• [What this task involves]:
In the records below, find the line that contains "rw [Fields.imm, ←" and the line that contains "if i = 0 then". Set down exactly those lines and every line between them, and nothing more.

• [Data provided]:
theorem exec_lbu (rd rs1 : RegIdx) (imm : BitVec 12) (s : State) :
    exec (.lbu rd rs1 imm) s = load 1 (fun m a => zext (m.read a)) rd rs1 imm s := rfl

theorem exec_lh (rd rs1 : RegIdx) (imm : BitVec 12) (s : State) :
    exec (.lh rd rs1 imm) s = load 2 (fun m a => sext (m.read16 a)) rd rs1 imm s := rfl

theorem exec_lhu (rd rs1 : RegIdx) (imm : BitVec 12) (s : State) :
    exec (.lhu rd rs1 imm) s = load 2 (fun m a => zext (m.read16 a)) rd rs1 imm s := rfl

theorem exec_lw (rd rs1 : RegIdx) (imm : BitVec 12) (s : State) :
    exec (.lw rd rs1 imm) s = load 4 Memory.read32 rd rs1 imm s := rfl

theorem loadAddressOk_iff (n : Nat) (ea : Word) :
    loadAddressOk n ea = true ↔ ea.toNat + n ≤ Config.memSize ∧ ea.toNat % n = 0 := by
  simp [loadAddressOk]

section
variable {n : Nat} {rs1 : RegIdx} {imm : BitVec 12} {s : State}

/-- An aligned load that fits in memory completes. -/
theorem load_of_aligned (hfit : (effectiveAddress s rs1 imm).toNat + n ≤ Config.memSize)
    (halign : (effectiveAddress s rs1 imm).toNat % n = 0) (value : Memory → Nat → Word) (rd : RegIdx) :
    load n value rd rs1 imm s = .next (s.retire rd (value s.mem (effectiveAddress s rs1 imm).toNat)) :=
  load_of_ok ((loadAddressOk_iff n _).2 ⟨hfit, halign⟩) value rd

theorem load_keeps_status_of_aligned (hfit : (effectiveAddress s rs1 imm).toNat + n ≤ Config.memSize)
    (halign : (effectiveAddress s rs1 imm).toNat % n = 0) (value : Memory → Nat → Word) (rd : RegIdx) :
    ∃ t, load n value rd rs1 imm s = .next t ∧ t.status = s.status :=
  ⟨_, load_of_aligned hfit halign value rd, State.retire_status ..⟩

/-- A misaligned load halts, wherever its address lies. -/
theorem load_halts_of_misaligned (hmis : (effectiveAddress s rs1 imm).toNat % n ≠ 0) (value : Memory → Nat → Word)
    (rd : RegIdx) :
    ∃ t, load n value rd rs1 imm s = .next t ∧
      HaltsWith s t (.invalidMemoryAddress s.pc (effectiveAddress s rs1 imm)) := by
  have hbad : loadAddressOk n (effectiveAddress s rs1 imm) = false :=
    Bool.eq_false_iff.2 fun hok => hmis ((loadAddressOk_iff n _).1 hok).2
  exact ⟨_, load_of_not_ok hbad value rd, haltsWith_raise s _⟩

end

end Sys2Proof.Machine

namespace Sys2Proof

open Sys2Proof.Machine

/-- Settles O4: the reads are sums of their bytes, the fetch and the loads go through them, and a written word is
laid out byte by byte. -/
theorem multiByteReadsAreLittleEndian : Obligations.MultiByteReadsAreLittleEndian := by
  intro m a
  refine ⟨toNat_halfOfBytes _ _, toNat_wordOfBytes _ _ _ _, ?fetch, ?loads, ?write⟩
  case fetch =>
    rintro s rfl rfl hbase hfit
    exact (s.fetch_ok_iff _).2 ⟨hbase, hfit, rfl⟩
  case loads =>
    rintro s rd rs1 imm rfl rfl
    refine ⟨fun halign hfit => ?_, fun halign hfit => ⟨?_, ?_⟩⟩
    · rw [exec_lw, load_of_aligned hfit halign]
    · rw [exec_lh, load_of_aligned hfit halign]
    · rw [exec_lhu, load_of_aligned hfit halign]
  case write => exact fun w hwf hfit k hk => Memory.toNat_read_write32_add hwf hfit w hk

/-- Settles O28: every address is aligned for a byte load, so each load completes or halts by its own alignment. -/
theorem misalignedLoadsFail : Obligations.MisalignedLoadsFail := by
  intro s rd rs1 imm ea
  simp only [List.forall_mem_cons, List.not_mem_nil, false_implies, implies_true, and_true, exec_lb, exec_lbu, exec_lh,
    exec_lhu, exec_lw]
  refine ⟨fun hfit => ?byte, fun hfit halign => ?half, fun hfit halign => ?word, fun hmis => ?halfMisaligned,
    fun hmis => ?wordMisaligned⟩
  case byte =>
    have hbyte := load_keeps_status_of_aligned (n := 1) hfit (Nat.mod_one _)
    exact ⟨hbyte _ rd, hbyte _ rd⟩
  case half =>
    have hhalf := load_keeps_status_of_aligned hfit halign
    exact ⟨hhalf _ rd, hhalf _ rd⟩
  case word => exact load_keeps_status_of_aligned hfit halign _ rd
  case halfMisaligned =>
    have hhalf := load_halts_of_misaligned hmis
    exact ⟨hhalf _ rd, hhalf _ rd⟩
  case wordMisaligned => exact load_halts_of_misaligned hmis _ rd

end Sys2Proof
end

section
/-! PROOFS. The fields of every word (spec/30_encoding.md R311 to R319) as numbers and bit by bit, and what an assembly
error says about the program text (R372). -/

namespace Sys2Proof

open Sys2Proof.Machine

/-! ### Fields as numbers (R311 to R316) -/

theorem toNat_extractLsb'_eq_div_mod (w : Word) (start len : Nat) :
    (w.extractLsb' start len).toNat = w.toNat / 2 ^ start % 2 ^ len := by
  rw [BitVec.extractLsb'_toNat, Nat.shiftRight_eq_div_pow]

/-- A field that ends at the word's top bit needs no mask. -/
theorem toNat_extractLsb'_of_top (w : Word) {start len : Nat} (h : start + len = 32) :
    (w.extractLsb' start len).toNat = w.toNat / 2 ^ start := by
  rw [toNat_extractLsb'_eq_div_mod, Nat.mod_eq_of_lt]
  exact Nat.div_lt_of_lt_mul (by rw [← Nat.pow_add, h]; exact w.isLt)

/-! ### The immediate (R317) -/

/-- The rule's shifts clear the low 20 bits, then copy bit 31 down: bit `i` is `w[20 + i]` while that is in the word. -/
theorem imm_fieldsOf_eq_shifts (w : Word) : (fieldsOf w).imm = ((w >>> 20) <<< 20).sshiftRight 20 := by
  ext i hi
  have hfield : 20 + i < 32 ↔ i < 12 := by omega
  simp [Fields.imm, sext, fieldsOf, BitVec.getElem_signExtend, BitVec.getElem_sshiftRight,
    BitVec.msb_eq_getLsbD_last, hfield]

theorem toInt_imm (f : Fields) : f.imm.toInt = f.immBits.toInt := BitVec.toInt_signExtend_of_le (by decide)

theorem toInt_imm_bounds (f : Fields) : -2048 ≤ f.imm.toInt ∧ f.imm.toInt ≤ 2047 := by
  rw [toInt_imm]
  exact ⟨BitVec.le_toInt f.immBits, Int.le_of_lt_add_one BitVec.toInt_lt⟩

/-- The bits 31:20 of a word fix its immediate. -/
theorem imm_fieldsOf_of_top_bits {w : Word} {n : Nat} (h : w.toNat / 2 ^ 20 = n) :
    (fieldsOf w).imm = sext (BitVec.ofNat 12 n) := by
  have hbits : (fieldsOf w).immBits.toNat = w.toNat / 2 ^ 20 := toNat_extractLsb'_of_top w rfl
  rw [Fields.imm, ← h, ← hbits, BitVec.ofNat_toNat, BitVec.setWidth_eq]

/-! ### The jump offset, bit by bit (R319) -/

/-- The bits of the offset in the order of the rule; from bit 20 on they repeat `w[31]`, the pattern's sign. -/
theorem getLsbD_jimm_fieldsOf (w : Word) {i : Nat} (hi : i < 32) :
    (fieldsOf w).jimm.getLsbD i =
      if i = 0 then false else if i ≤ 10 then w.getLsbD (i + 20) else if i = 11 then w.getLsbD 20
      else if i ≤ 19 then w.getLsbD i else w.getLsbD 31 := by
  simp only [Fields.jimm, sext, fieldsOf, jimmBitsOf, BitVec.getLsbD_signExtend, BitVec.msb_eq_getLsbD_last,
    BitVec.getLsbD_append, BitVec.getLsbD_extractLsb']
  interval_cases i <;> simp

/-- Settles O7: each field is read off its position in the word, the immediate and the jump offset bit by bit. -/
theorem decoderExtractsFields : Obligations.DecoderExtractsFields := by
  intro w
  refine ⟨BitVec.extractLsb'_toNat 0 7 w, toNat_extractLsb'_eq_div_mod w 7 5, toNat_extractLsb'_eq_div_mod w 12 3,
    toNat_extractLsb'_eq_div_mod w 15 5, toNat_extractLsb'_eq_div_mod w 20 5, toNat_extractLsb'_of_top w rfl,
    imm_fieldsOf_eq_shifts w, rfl, toInt_imm_bounds _, imm_fieldsOf_of_top_bits, imm_fieldsOf_of_top_bits,
    imm_fieldsOf_of_top_bits, getLsbD_jimm_fieldsOf w (by decide), ?bits1to10, getLsbD_jimm_fieldsOf w (by decide),
    ?bits12to19, ?bits20to31⟩
  all_goals
    intro i hlo hhi
    simp (disch := omega) only [getLsbD_jimm_fieldsOf, if_pos, if_neg]

/-- Settles O13: opcode 0x6F is dispatched on no other field. -/
theorem everyWordWithOpcode6FIsJal : Obligations.EveryWordWithOpcode6FIsJal :=
  fun _ h => ⟨_, _, decode_of_opcodeNat_jal h⟩

/-! ### Assembly errors (R350, R371, R372) -/

namespace Machine

/-- A text fails at its first line, or that line parses and the rest of the text fails. -/
theorem assemble_cons_eq_error_iff (line : String) (lines : List String) (e : AsmError) :
    assemble (line :: lines) = .error e ↔
      (∃ kind, parseLine line = .error kind ∧ e = asmError kind line) ∨
        (∃ r, parseLine line = .ok r) ∧ assemble lines = .error e := by
  rw [assemble]
  cases parseLine line with
  | error kind => simp [eq_comm]
  | ok r =>
    cases r with
    | none => simp
    | some i => cases assemble lines <;> simp

/-- An assembly error is the error record of a line of the text that fails to parse. -/
theorem exists_bad_line_of_assemble_error {lines : List String} {e : AsmError} (h : assemble lines = .error e) :
    ∃ line ∈ lines, ∃ kind, parseLine line = .error kind ∧ e = asmError kind line := by
  induction lines with
  | nil => cases h
  | cons line lines ih =>
    obtain hbad | ⟨-, hrest⟩ := (assemble_cons_eq_error_iff line lines e).1 h
    · exact ⟨line, List.mem_cons_self, hbad⟩
    · obtain ⟨l, hl, hbad⟩ := ih hrest
      exact ⟨l, List.mem_cons_of_mem line hl, hbad⟩

/-- A text that does not assemble starts no run. -/
theorem submit_of_assemble_error {lines : List String} {e : AsmError} (h : assemble lines = .error e) (n : Nat) :
    submit n lines = .error (.assembly e) := by
  rw [submit, h]

end Machine

/-- Settles O52: the error is the record of a failing line, and that record holds what R372 asks for. -/
theorem assemblyErrorsCarryTheLine : Obligations.AssemblyErrorsCarryTheLine := by
  intro lines e h
  obtain ⟨line, hmem, kind, hbad, rfl⟩ := exists_bad_line_of_assemble_error h
  exact ⟨hmem, hbad, fun hkind => if_pos hkind, submit_of_assemble_error h⟩

end Sys2Proof
end

section
/-! PROOFS. The start of a step (spec/40_execution_cycle.md R402, R403): when the pc check and the fetch fail, that no
later part of a step raises their errors, and that the pc of a run stays a multiple of 4. -/

namespace Sys2Proof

• [Task result]:
  rw [Fields.imm, ← h, ← hbits, BitVec.ofNat_toNat, BitVec.setWidth_eq]

/-! ### The jump offset, bit by bit (R319) -/

/-- The bits of the offset in the order of the rule; from bit 20 on they repeat `w[31]`, the pattern's sign. -/
theorem getLsbD_jimm_fieldsOf (w : Word) {i : Nat} (hi : i < 32) :
    (fieldsOf w).jimm.getLsbD i =
      if i = 0 then false else if i ≤ 10 then w.getLsbD (i + 20) else if i = 11 then w.getLsbD 20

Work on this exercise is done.